» **WHAT YOU NEED TO DO**
Copy the lines below verbatim. Begin with the first and end with the line containing "(hpos : bd.pos.toNat +".

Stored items
== Segment start ==
theorem toInt_ofInt_32 {x : Int} (h1 : -2147483648 ≤ x) (h2 : x < 2147483648) : (BitVec.ofInt 32 x).toInt = x := by
  rw [BitVec.toInt_ofInt]; exact Int.bmod_eq_of_le (by omega) (by omega)

theorem vsBits_cases (vs : ValueSize) : vsBits vs = 32 ∨ vsBits vs = 64 := by cases vs <;> simp [vsBits]

/-- The shift a normalisation needs: at most 7, and it brings an interval width back to [128, 255] (R100). -/
theorem norm_spec (r : Nat) (h0 : 0 < r) (h : r < 256) : 128 ≤ r * 2 ^ norm r ∧ r * 2 ^ norm r < 256 ∧ norm r ≤ 7 := by
  unfold norm
  split_ifs <;> omega

/-! The loop of Refill. -/

/-- The loop changes neither BD_RANGE nor BD_END, and adds n to BD_POS and 8n to BD_COUNT. -/
theorem loadBytes_registers (vs : ValueSize) (m : Memory) (n : Nat) (shift : Int) (bd : BoolDecoder)
    (hpos : bd.pos.toNat + n ≤ 2 ^ 32) (hlo : -8 ≤ bd.count.toInt) (hhi : bd.count.toInt + 8 * n < 2147483648) :
    let z := loadBytes vs m n shift bd
    z.range = bd.range ∧ z.stop = bd.stop ∧ z.pos.toNat = bd.pos.toNat + n ∧ z.count.toInt = bd.count.toInt + 8 * n := by
  induction n generalizing shift bd with
  | zero => simp [loadBytes]
  | succ n ih =>
    have hc : (BitVec.ofInt 32 (bd.count.toInt + 8)).toInt = bd.count.toInt + 8 :=
      toInt_ofInt_32 (by omega) (by omega)
    have hp : (bd.pos + 1#33).toNat = bd.pos.toNat + 1 := by
      rw [BitVec.toNat_add]; simp; omega
    have := ih (shift - 8)
      { bd with
        count := BitVec.ofInt 32 (bd.count.toInt + 8)
        value := orByteAt vs bd.value (Memory.read m (bd.pos.setWidth 32)) shift
        pos := bd.pos + 1#33 } (by rw [hp]; omega) (by rw [hc]; omega) (by rw [hc]; omega)
    simp only [hc, hp] at this
    simp only [loadBytes]
    refine ⟨this.1, this.2.1, ?_, ?_⟩
    · rw [this.2.2.1]; omega
    · rw [this.2.2.2]; push_cast; omega

/-- How many bytes a refill loads: floor(shift / 8) + 1 when more remain, else all that remain (R102). -/
def refillLoad (vs : ValueSize) (bd : BoolDecoder) : Nat :=
  if refillShift vs bd + 8 < refillBitsLeft bd then (refillShift vs bd / 8 + 1).toNat
  else bd.stop.toNat - bd.pos.toNat

/-- The refill adds the sentinel: the rest of the buffer fits (R102). -/
def refillEnds (vs : ValueSize) (bd : BoolDecoder) : Bool := decide (refillBitsLeft bd ≤ refillShift vs bd + 8)

/-- Refill is its loop, run refillLoad times, after the sentinel where it is due. -/
theorem refill_eq (vs : ValueSize) (m : Memory) (bd : BoolDecoder) (hpos : bd.pos.toNat ≤ bd.stop.toNat)
    (hcount : bd.count.toInt < 0) (hlo : -8 ≤ bd.count.toInt) :
    refill vs m bd = loadBytes vs m (refillLoad vs bd) (refillShift vs bd)
      (if refillEnds vs bd then { bd with count := BitVec.ofInt 32 (bd.count.toInt + Config.lotsOfBits) } else bd) := by
  have hs : 0 ≤ refillShift vs bd := by rcases vsBits_cases vs with h | h <;> simp only [refillShift, h] <;> omega
  have hl : refillBitsLeft bd = 8 * ((bd.stop.toNat - bd.pos.toNat : Nat) : Int) := by
    simp only [refillBitsLeft]; omega
  simp only [refill, refillLoad, refillEnds, loadCount]
  by_cases hx : refillBitsLeft bd ≤ refillShift vs bd + 8
  · have h0 : 0 ≤ refillShift vs bd + 8 - refillBitsLeft bd := by omega
    have hnx : ¬ refillShift vs bd + 8 < refillBitsLeft bd := by omega
    have hnx' : ¬ refillShift vs bd + 8 - refillBitsLeft bd < 0 := by omega
    simp only [h0, if_true, hx, decide_true, hnx, if_false, hnx', false_or]
    by_cases hz : refillBitsLeft bd = 0
    · have : bd.stop.toNat - bd.pos.toNat = 0 := by omega
      simp [hz, this, loadBytes]
    · have hle : refillShift vs bd + 8 - refillBitsLeft bd ≤ refillShift vs bd := by omega
      have hk : ((refillShift vs bd - (refillShift vs bd + 8 - refillBitsLeft bd)) / 8 + 1).toNat
          = bd.stop.toNat - bd.pos.toNat := by rw [hl]; omega
      simp only [ne_eq, hz, not_false_eq_true, if_true, hle, hk]
  · have h0 : ¬ 0 ≤ refillShift vs bd + 8 - refillBitsLeft bd := by omega
    have hlt : refillShift vs bd + 8 < refillBitsLeft bd := by omega
    have hlt' : refillShift vs bd + 8 - refillBitsLeft bd < 0 := by omega
    simp [h0, hx, hlt, hlt', hs]

/-- The registers a refill leaves. -/
theorem refill_registers (vs : ValueSize) (m : Memory) (bd : BoolDecoder) (hpos : bd.pos.toNat ≤ bd.stop.toNat)
    (hstop : bd.stop.toNat ≤ 2 ^ 32) (hcount : bd.count.toInt < 0) (hlo : -8 ≤ bd.count.toInt) :
    let z := refill vs m bd
    z.range = bd.range ∧ z.stop = bd.stop ∧ z.pos.toNat = bd.pos.toNat + refillLoad vs bd ∧
      bd.pos.toNat + refillLoad vs bd ≤ bd.stop.toNat ∧
      z.count.toInt = bd.count.toInt + 8 * refillLoad vs bd + (if refillEnds vs bd then Config.lotsOfBits else 0) ∧
      bd.count.toInt + 8 * refillLoad vs bd ≤ vsBits vs - 8 ∧
      (refillEnds vs bd = true → refillLoad vs bd = bd.stop.toNat - bd.pos.toNat) ∧
      (refillEnds vs bd = false →
        bd.pos.toNat + refillLoad vs bd < bd.stop.toNat ∧ 0 ≤ bd.count.toInt + 8 * refillLoad vs bd) := by
  have hl : refillBitsLeft bd = 8 * ((bd.stop.toNat - bd.pos.toNat : Nat) : Int) := by
    simp only [refillBitsLeft]; omega
  have hsh : refillShift vs bd = vsBits vs - 16 - bd.count.toInt := by simp only [refillShift]; omega
  have hvs := vsBits_cases vs
  have hle : bd.pos.toNat + refillLoad vs bd ≤ bd.stop.toNat := by
    unfold refillLoad; split
    · rw [hsh, hl] at *; omega
    · omega
  have hcap : bd.count.toInt + 8 * refillLoad vs bd ≤ vsBits vs - 8 := by
    unfold refillLoad; split
    · rw [hsh] at *; omega
    · rw [hsh, hl] at *; omega
  have hends : refillEnds vs bd = true → refillLoad vs bd = bd.stop.toNat - bd.pos.toNat := by
    intro h
    simp only [refillEnds, decide_eq_true_eq] at h
    unfold refillLoad
    rw [if_neg (by omega)]
  have hnends : refillEnds vs bd = false →
      bd.pos.toNat + refillLoad vs bd < bd.stop.toNat ∧ 0 ≤ bd.count.toInt + 8 * refillLoad vs bd := by
    intro h
    simp only [refillEnds, decide_eq_false_iff_not] at h
    unfold refillLoad
    rw [if_pos (by omega)]
    rw [hsh, hl] at *; omega
  simp only
  rw [refill_eq vs m bd hpos hcount hlo]
  by_cases he : refillEnds vs bd = true
  · have hc : (BitVec.ofInt 32 (bd.count.toInt + Config.lotsOfBits)).toInt = bd.count.toInt + Config.lotsOfBits :=
      toInt_ofInt_32 (by simp only [Config.lotsOfBits]; omega) (by simp only [Config.lotsOfBits]; omega)
    have := loadBytes_registers vs m (refillLoad vs bd) (refillShift vs bd)
      { bd with count := BitVec.ofInt 32 (bd.count.toInt + Config.lotsOfBits) } (by simp only; omega)
      (by simp only [hc]; simp only [Config.lotsOfBits]; omega) (by simp only [hc]; simp only [Config.lotsOfBits]; omega)
    simp only [hc] at this
    simp only [he, if_true]
    exact ⟨this.1, this.2.1, this.2.2.1, hle, by rw [this.2.2.2]; omega, hcap, fun _ => hends he, by simp⟩
  · have he' : refillEnds vs bd = false := by simpa using he
    have := loadBytes_registers vs m (refillLoad vs bd) (refillShift vs bd) bd (by omega) hlo (by omega)
    simp only [he', Bool.false_eq_true, if_false]
    exact ⟨this.1, this.2.1, this.2.2.1, hle, by rw [this.2.2.2]; omega, hcap, by simp, fun _ => hnends he'⟩

/-! BD_VALUE. -/

theorem toNat_orByteAt (vs : ValueSize) (v : BitVec 64) (b : Byte) (shift : Int) :
    (orByteAt vs v b shift).toNat = v.toNat ||| b.toNat * 2 ^ shift.toNat % 2 ^ vsBits vs := by
  have : b.toNat * 2 ^ shift.toNat % 2 ^ vsBits vs < 2 ^ 64 := by
    rcases vsBits_cases vs with h | h <;> rw [h] <;> omega
  rw [orByteAt, BitVec.toNat_or, BitVec.toNat_ofNat, Nat.mod_eq_of_lt this]

/-- The loop keeps BD_VALUE in its VS bits. -/
theorem loadBytes_value_lt (vs : ValueSize) (m : Memory) (n : Nat) (shift : Int) (bd : BoolDecoder)
    (h : bd.value.toNat < 2 ^ vsBits vs) : (loadBytes vs m n shift bd).value.toNat < 2 ^ vsBits vs := by
  induction n generalizing shift bd with
  | zero => exact h
  | succ n ih =>
    refine ih _ _ ?_
    simp only [toNat_orByteAt]
    exact Nat.or_lt_two_pow h (Nat.mod_lt _ (Nat.two_pow_pos _))

/-- The byte a loop loads at its iteration j. -/
def loadedByte (m : Memory) (bd : BoolDecoder) (j : Nat) : Byte := Memory.read m (BitVec.ofNat 32 (bd.pos.toNat + j))

theorem setWidth_pos (bd : BoolDecoder) : bd.pos.setWidth 32 = BitVec.ofNat 32 bd.pos.toNat := by
  apply BitVec.eq_of_toNat_eq; simp

theorem getLsbD_orByteAt (vs : ValueSize) (v : BitVec 64) (b : Byte) (shift : Int) (k : Nat) (h0 : 0 ≤ shift)
    (h8 : shift + 8 ≤ vsBits vs) :
    (orByteAt vs v b shift).getLsbD k = (v.getLsbD k || (decide (shift ≤ k) && b.getLsbD (k - shift).toNat)) := by
  obtain ⟨s, rfl⟩ := Int.eq_ofNat_of_zero_le h0
  have hle : s + 8 ≤ vsBits vs := by exact_mod_cast h8
  have hlt : b.toNat * 2 ^ s < 2 ^ vsBits vs := by
    calc b.toNat * 2 ^ s < 2 ^ 8 * 2 ^ s := Nat.mul_lt_mul_of_pos_right b.isLt (Nat.two_pow_pos _)
      _ = 2 ^ (8 + s) := (Nat.pow_add ..).symm
      _ ≤ 2 ^ vsBits vs := Nat.pow_le_pow_right (by omega) (by omega)
  have h64 : vsBits vs ≤ 64 := by rcases vsBits_cases vs with h | h <;> omega
  simp only [orByteAt, BitVec.getLsbD_or, BitVec.getLsbD_ofNat, Int.toNat_natCast]
  rw [Nat.mod_eq_of_lt hlt, ← Nat.shiftLeft_eq, Nat.testBit_shiftLeft]
  have hk : ((k : Int) - (s : Int)).toNat = k - s := by omega
  rw [hk]
  by_cases hks : s ≤ k
  · by_cases h64k : k < 64
    · simp [hks, h64k, BitVec.getLsbD]
    · have : b.getLsbD (k - s) = false := BitVec.getLsbD_of_ge _ _ (by omega)
      simp only [BitVec.getLsbD] at this
      simp [hks, h64k, BitVec.getLsbD, this]
  · simp [hks]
== Segment end ==
» **ANSWER**
theorem toInt_ofInt_32 {x : Int} (h1 : -2147483648 ≤ x) (h2 : x < 2147483648) : (BitVec.ofInt 32 x).toInt = x := by
  rw [BitVec.toInt_ofInt]; exact Int.bmod_eq_of_le (by omega) (by omega)

theorem vsBits_cases (vs : ValueSize) : vsBits vs = 32 ∨ vsBits vs = 64 := by cases vs <;> simp [vsBits]

/-- The shift a normalisation needs: at most 7, and it brings an interval width back to [128, 255] (R100). -/
theorem norm_spec (r : Nat) (h0 : 0 < r) (h : r < 256) : 128 ≤ r * 2 ^ norm r ∧ r * 2 ^ norm r < 256 ∧ norm r ≤ 7 := by
  unfold norm
  split_ifs <;> omega

/-! The loop of Refill. -/

/-- The loop changes neither BD_RANGE nor BD_END, and adds n to BD_POS and 8n to BD_COUNT. -/
theorem loadBytes_registers (vs : ValueSize) (m : Memory) (n : Nat) (shift : Int) (bd : BoolDecoder)
    (hpos : bd.pos.toNat + n ≤ 2 ^ 32) (hlo : -8 ≤ bd.count.toInt) (hhi : bd.count.toInt + 8 * n < 2147483648) :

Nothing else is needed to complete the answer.